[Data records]

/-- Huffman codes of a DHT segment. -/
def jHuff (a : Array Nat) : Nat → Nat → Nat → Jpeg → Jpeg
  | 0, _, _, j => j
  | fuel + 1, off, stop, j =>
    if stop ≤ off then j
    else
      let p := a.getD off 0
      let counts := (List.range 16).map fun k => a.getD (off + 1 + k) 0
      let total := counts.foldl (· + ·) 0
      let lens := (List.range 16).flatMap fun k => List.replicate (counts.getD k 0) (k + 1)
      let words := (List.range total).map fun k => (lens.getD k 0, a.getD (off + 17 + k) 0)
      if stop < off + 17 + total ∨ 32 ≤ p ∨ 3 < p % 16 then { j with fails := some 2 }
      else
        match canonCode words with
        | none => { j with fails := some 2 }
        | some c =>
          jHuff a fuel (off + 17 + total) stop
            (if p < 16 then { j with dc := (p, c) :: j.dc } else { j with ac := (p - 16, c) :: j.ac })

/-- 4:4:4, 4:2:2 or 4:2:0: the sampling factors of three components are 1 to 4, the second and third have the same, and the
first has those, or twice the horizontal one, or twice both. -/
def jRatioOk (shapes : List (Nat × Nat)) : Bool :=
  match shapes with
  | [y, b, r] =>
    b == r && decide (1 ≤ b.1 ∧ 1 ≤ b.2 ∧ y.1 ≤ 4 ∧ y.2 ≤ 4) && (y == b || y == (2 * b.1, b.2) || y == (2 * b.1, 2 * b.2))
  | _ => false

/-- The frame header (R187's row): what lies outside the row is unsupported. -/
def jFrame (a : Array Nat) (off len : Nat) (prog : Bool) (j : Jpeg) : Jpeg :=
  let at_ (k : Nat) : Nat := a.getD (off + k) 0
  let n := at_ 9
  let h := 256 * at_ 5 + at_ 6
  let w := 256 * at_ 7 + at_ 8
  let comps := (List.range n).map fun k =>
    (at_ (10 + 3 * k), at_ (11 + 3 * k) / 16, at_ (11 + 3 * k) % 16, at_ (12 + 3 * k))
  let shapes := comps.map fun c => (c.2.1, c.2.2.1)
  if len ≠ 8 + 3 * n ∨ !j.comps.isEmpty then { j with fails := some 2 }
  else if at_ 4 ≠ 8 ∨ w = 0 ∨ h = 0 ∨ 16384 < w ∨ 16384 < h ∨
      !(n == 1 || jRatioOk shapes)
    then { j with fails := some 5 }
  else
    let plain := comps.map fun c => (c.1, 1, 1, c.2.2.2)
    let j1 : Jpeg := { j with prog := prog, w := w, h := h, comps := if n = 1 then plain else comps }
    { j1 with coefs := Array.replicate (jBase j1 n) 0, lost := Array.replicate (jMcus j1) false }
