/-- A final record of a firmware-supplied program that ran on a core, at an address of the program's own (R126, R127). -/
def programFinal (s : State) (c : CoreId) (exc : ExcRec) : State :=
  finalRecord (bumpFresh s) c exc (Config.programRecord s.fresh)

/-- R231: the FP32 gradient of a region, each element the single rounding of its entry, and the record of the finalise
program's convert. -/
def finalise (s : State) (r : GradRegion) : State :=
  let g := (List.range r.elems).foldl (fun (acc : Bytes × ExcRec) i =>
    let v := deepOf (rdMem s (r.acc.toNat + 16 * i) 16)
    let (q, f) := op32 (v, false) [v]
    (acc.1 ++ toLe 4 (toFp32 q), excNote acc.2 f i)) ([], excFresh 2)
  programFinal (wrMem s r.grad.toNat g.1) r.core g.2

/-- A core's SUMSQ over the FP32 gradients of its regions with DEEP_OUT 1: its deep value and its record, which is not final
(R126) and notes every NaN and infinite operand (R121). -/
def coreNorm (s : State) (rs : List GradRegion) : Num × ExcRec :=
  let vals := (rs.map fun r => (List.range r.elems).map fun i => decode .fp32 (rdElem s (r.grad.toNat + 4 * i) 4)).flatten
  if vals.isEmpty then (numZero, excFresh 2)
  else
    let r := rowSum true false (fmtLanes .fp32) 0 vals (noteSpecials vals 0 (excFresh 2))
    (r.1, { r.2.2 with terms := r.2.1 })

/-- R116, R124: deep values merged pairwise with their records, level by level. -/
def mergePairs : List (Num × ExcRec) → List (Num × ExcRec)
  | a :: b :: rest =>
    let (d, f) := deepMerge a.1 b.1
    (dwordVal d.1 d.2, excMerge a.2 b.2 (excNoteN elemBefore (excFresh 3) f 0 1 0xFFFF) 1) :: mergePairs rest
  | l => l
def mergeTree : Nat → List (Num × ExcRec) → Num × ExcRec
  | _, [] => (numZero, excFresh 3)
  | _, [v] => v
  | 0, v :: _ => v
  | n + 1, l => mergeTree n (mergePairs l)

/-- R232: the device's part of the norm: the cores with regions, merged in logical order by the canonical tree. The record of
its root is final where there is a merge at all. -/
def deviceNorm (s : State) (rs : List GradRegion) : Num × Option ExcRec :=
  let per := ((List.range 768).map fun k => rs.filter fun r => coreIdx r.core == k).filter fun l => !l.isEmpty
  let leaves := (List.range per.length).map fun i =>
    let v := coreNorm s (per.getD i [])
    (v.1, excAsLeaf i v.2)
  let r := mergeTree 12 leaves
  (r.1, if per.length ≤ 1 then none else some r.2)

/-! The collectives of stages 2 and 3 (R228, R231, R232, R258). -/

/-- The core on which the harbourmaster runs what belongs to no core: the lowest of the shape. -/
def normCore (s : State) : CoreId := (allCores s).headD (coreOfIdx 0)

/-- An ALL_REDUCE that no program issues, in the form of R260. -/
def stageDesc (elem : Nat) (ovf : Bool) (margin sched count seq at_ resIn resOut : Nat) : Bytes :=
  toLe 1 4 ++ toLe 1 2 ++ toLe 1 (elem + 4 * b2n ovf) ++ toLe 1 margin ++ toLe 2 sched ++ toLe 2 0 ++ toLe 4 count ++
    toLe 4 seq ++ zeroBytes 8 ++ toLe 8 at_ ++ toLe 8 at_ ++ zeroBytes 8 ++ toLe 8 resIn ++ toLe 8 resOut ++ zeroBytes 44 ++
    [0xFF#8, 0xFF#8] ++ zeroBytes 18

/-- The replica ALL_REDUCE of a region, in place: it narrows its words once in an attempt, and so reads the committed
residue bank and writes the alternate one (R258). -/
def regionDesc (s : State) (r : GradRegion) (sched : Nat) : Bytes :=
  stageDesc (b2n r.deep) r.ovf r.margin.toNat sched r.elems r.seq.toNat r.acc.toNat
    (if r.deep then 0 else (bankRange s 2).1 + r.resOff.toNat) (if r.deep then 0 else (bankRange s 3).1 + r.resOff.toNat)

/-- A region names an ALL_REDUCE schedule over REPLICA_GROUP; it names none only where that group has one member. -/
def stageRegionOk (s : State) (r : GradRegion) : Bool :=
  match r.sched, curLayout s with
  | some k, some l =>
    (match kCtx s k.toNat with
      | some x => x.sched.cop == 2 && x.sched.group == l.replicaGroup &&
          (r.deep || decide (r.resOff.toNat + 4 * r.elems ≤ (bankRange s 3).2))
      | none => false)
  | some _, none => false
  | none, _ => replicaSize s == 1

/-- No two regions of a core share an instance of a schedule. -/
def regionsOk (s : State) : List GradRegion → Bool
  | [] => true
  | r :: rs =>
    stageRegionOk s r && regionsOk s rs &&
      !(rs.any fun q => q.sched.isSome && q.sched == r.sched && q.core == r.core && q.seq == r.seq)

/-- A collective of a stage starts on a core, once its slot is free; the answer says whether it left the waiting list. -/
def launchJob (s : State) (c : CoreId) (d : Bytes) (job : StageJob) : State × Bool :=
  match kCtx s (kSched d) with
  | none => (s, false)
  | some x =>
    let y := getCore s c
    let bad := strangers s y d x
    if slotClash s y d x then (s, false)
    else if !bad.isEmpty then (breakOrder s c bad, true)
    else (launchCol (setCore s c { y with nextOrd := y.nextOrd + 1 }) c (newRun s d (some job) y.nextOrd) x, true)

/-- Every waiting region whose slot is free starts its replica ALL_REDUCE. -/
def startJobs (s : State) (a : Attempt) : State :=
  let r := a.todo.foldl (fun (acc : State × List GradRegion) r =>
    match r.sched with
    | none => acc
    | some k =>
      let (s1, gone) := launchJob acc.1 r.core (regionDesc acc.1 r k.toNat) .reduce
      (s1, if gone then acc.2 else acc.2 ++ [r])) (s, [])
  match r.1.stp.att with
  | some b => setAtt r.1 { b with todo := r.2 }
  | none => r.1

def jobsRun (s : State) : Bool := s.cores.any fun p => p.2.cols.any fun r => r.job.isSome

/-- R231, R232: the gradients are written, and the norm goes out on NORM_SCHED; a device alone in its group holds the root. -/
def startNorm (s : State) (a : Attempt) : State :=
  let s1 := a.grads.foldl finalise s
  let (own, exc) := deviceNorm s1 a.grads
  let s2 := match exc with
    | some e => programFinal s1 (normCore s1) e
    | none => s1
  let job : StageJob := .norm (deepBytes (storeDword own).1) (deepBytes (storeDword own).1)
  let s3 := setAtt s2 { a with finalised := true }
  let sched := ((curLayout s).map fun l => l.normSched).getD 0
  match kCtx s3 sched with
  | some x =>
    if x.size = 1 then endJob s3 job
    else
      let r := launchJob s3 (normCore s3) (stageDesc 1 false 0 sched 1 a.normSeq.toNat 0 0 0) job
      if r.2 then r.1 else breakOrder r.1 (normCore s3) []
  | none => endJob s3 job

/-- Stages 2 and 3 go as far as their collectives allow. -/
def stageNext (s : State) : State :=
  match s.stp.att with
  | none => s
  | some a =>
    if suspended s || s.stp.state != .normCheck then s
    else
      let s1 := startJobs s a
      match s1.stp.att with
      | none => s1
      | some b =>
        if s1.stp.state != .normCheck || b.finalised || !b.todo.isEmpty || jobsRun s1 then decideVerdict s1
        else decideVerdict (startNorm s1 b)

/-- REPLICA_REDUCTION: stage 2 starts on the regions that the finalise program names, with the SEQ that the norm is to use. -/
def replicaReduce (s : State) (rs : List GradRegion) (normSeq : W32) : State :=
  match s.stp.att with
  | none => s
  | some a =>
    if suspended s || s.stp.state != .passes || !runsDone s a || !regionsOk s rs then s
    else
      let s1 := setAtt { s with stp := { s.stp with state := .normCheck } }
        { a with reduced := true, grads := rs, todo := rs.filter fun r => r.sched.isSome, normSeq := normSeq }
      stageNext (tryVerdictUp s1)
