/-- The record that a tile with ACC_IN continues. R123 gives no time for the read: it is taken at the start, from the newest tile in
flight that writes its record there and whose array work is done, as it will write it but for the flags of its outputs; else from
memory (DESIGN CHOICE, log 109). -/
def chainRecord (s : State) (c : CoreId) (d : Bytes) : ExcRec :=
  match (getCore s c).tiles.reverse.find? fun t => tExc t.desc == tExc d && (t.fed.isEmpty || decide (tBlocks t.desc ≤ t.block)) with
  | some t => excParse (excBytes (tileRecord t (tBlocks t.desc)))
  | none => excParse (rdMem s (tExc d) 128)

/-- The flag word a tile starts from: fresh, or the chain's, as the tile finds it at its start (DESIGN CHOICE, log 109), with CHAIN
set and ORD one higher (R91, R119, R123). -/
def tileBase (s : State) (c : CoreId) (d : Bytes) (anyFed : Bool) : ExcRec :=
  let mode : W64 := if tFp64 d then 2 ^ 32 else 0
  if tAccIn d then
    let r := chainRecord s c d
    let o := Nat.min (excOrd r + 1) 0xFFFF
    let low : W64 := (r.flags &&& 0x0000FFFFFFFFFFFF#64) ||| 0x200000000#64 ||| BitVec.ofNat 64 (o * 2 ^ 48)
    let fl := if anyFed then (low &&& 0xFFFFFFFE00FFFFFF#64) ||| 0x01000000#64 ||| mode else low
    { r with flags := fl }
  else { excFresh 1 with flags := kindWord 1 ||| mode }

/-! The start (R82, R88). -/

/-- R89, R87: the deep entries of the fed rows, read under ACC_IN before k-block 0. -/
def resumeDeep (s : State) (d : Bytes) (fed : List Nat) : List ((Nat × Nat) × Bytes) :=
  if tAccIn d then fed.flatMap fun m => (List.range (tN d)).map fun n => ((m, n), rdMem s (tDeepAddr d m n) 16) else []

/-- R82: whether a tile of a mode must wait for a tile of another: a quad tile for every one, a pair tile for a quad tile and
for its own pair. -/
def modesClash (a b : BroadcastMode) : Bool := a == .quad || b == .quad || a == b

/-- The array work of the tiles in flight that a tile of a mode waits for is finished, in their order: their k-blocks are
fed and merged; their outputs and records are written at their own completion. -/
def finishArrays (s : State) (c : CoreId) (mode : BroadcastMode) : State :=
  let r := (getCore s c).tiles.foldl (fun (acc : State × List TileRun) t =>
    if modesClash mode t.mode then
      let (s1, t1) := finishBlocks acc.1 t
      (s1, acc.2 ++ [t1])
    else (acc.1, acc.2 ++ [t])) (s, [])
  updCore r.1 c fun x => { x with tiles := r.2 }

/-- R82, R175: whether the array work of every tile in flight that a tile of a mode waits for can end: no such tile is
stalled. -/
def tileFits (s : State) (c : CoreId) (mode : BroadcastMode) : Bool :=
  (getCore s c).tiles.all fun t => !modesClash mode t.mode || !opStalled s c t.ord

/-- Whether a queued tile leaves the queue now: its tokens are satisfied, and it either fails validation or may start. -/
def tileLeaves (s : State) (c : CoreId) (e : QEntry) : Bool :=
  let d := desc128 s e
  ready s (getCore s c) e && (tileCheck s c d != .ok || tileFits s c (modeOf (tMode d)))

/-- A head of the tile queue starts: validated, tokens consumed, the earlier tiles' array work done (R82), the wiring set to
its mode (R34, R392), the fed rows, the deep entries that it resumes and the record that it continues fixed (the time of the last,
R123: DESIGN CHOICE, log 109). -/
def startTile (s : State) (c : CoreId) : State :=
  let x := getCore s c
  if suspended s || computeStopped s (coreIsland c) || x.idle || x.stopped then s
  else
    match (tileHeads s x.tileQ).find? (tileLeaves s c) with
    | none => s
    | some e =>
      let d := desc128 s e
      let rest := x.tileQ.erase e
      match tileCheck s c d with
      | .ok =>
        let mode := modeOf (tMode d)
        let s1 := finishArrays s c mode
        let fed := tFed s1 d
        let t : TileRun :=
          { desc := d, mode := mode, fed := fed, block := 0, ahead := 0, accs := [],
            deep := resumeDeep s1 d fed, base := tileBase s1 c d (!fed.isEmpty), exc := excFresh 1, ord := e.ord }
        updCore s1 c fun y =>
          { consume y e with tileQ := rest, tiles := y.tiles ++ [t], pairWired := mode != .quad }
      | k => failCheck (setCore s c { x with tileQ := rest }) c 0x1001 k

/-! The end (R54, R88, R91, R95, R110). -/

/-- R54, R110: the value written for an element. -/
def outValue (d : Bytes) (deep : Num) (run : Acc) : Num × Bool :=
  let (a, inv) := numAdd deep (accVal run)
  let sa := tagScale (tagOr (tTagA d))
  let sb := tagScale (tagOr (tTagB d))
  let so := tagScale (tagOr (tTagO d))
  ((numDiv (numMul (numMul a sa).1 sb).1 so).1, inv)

■ What is needed ■
Please print the lines from the start of the records up to and including the line with "(if p < 16 then", copying each one exactly and leaving out the rest.

■ Written solution ■
/-- Huffman codes of a DHT segment. -/
def jHuff (a : Array Nat) : Nat → Nat → Nat → Jpeg → Jpeg
  | 0, _, _, j => j
  | fuel + 1, off, stop, j =>
    if stop ≤ off then j
    else
      let p := a.getD off 0
      let counts := (List.range 16).map fun k => a.getD (off + 1 + k) 0
      let total := counts.foldl (· + ·) 0
      let lens := (List.range 16).flatMap fun k => List.replicate (counts.getD k 0) (k + 1)
      let words := (List.range total).map fun k => (lens.getD k 0, a.getD (off + 17 + k) 0)
      if stop < off + 17 + total ∨ 32 ≤ p ∨ 3 < p % 16 then { j with fails := some 2 }
      else
        match canonCode words with
        | none => { j with fails := some 2 }
        | some c =>
          jHuff a fuel (off + 17 + total) stop
            (if p < 16 then { j with dc := (p, c) :: j.dc } else { j with ac := (p - 16, c) :: j.ac })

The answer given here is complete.